## RECORDS FOR PROCESSING
/-- The translation of an engine's address, for an issuer on a core: as a thread's but unguarded, through the second-level
TLB and its own walk (R146, R161, R163, R212). -/
def State.translateEngine (s : State) (core : Nat) (space : Word) (sup : Bool) (k : Kind) (va : Word) :
    Except MemFault Nat × State :=
  let answer : Trans → Except MemFault Nat
    | .ok pa => .ok pa
    | .fault f => .error f
    | .miss => .error { cause := 0x20 }
  if fld va 63 56 ≠ 0 then (.error { cause := 0x20 }, s)
  else if va.toNat < nearEnd then
    match nearPa core va.toNat with
    | none => (.error { cause := 0x22 }, s)
    | some pa => (.ok pa, s)
  else if fld space 39 0 = 0 then (.error { cause := 0x20 }, s)
  else
    match tlbFind (s.cluster (clusterOf core)).tlb none space va.toNat with
    | some l => (answer (leafTrans l k sup va.toNat), s)
    | none =>
      let s := s.touchWalk space va.toNat
      match s.walk space va.toNat with
      | .error f => (.error f, s)
      | .ok l =>
        (answer (leafTrans l k sup va.toNat),
          (s.modCluster (clusterOf core) (fun c =>
            { c with tlb := tlbFill 2048 s.fresh c.tlb ⟨BitVec.ofNat 16 (fld space 63 48), none, l.page, l.lg, l.word⟩ })).bump)

/-- A body that uses a thread's address: a fault traps at the bundle; a miss posts the request to the core's miss mailbox
and the thread detaches until its walk has ended (R161, R162). -/
def withAddress (k : Kind) (va : Word) (body : Nat → State → State) (s : State) : State :=
  match s.translate s.iss.core s.iss.slot s.iss.snap.space s.iss.snap.priv k va with
  | .ok pa => body pa s
  | .fault f => trap (f.trap va) s
  | .miss =>
    let w : Walk := ⟨s.nextId, s.iss.slot, s.iss.snap.gen, va, k == .store, k == .fetch⟩
    let s := { s.modCore s.iss.core (fun c => { c with walks := c.walks ++ [w] }) with nextId := s.nextId + 1 }
    stopWait 1 va s

end Sys2Proof.Machine
end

## EXERCISE
Reproduce every line of the entries above, unchanged, from the very first one down to and including the line containing "match tlbFind (s.cluster".

## ANSWER FOR THE TASK
/-- The translation of an engine's address, for an issuer on a core: as a thread's but unguarded, through the second-level
TLB and its own walk (R146, R161, R163, R212). -/
def State.translateEngine (s : State) (core : Nat) (space : Word) (sup : Bool) (k : Kind) (va : Word) :
    Except MemFault Nat × State :=
  let answer : Trans → Except MemFault Nat
    | .ok pa => .ok pa
    | .fault f => .error f
    | .miss => .error { cause := 0x20 }
  if fld va 63 56 ≠ 0 then (.error { cause := 0x20 }, s)
  else if va.toNat < nearEnd then
    match nearPa core va.toNat with
    | none => (.error { cause := 0x22 }, s)
    | some pa => (.ok pa, s)
  else if fld space 39 0 = 0 then (.error { cause := 0x20 }, s)
  else
    match tlbFind (s.cluster (clusterOf core)).tlb none space va.toNat with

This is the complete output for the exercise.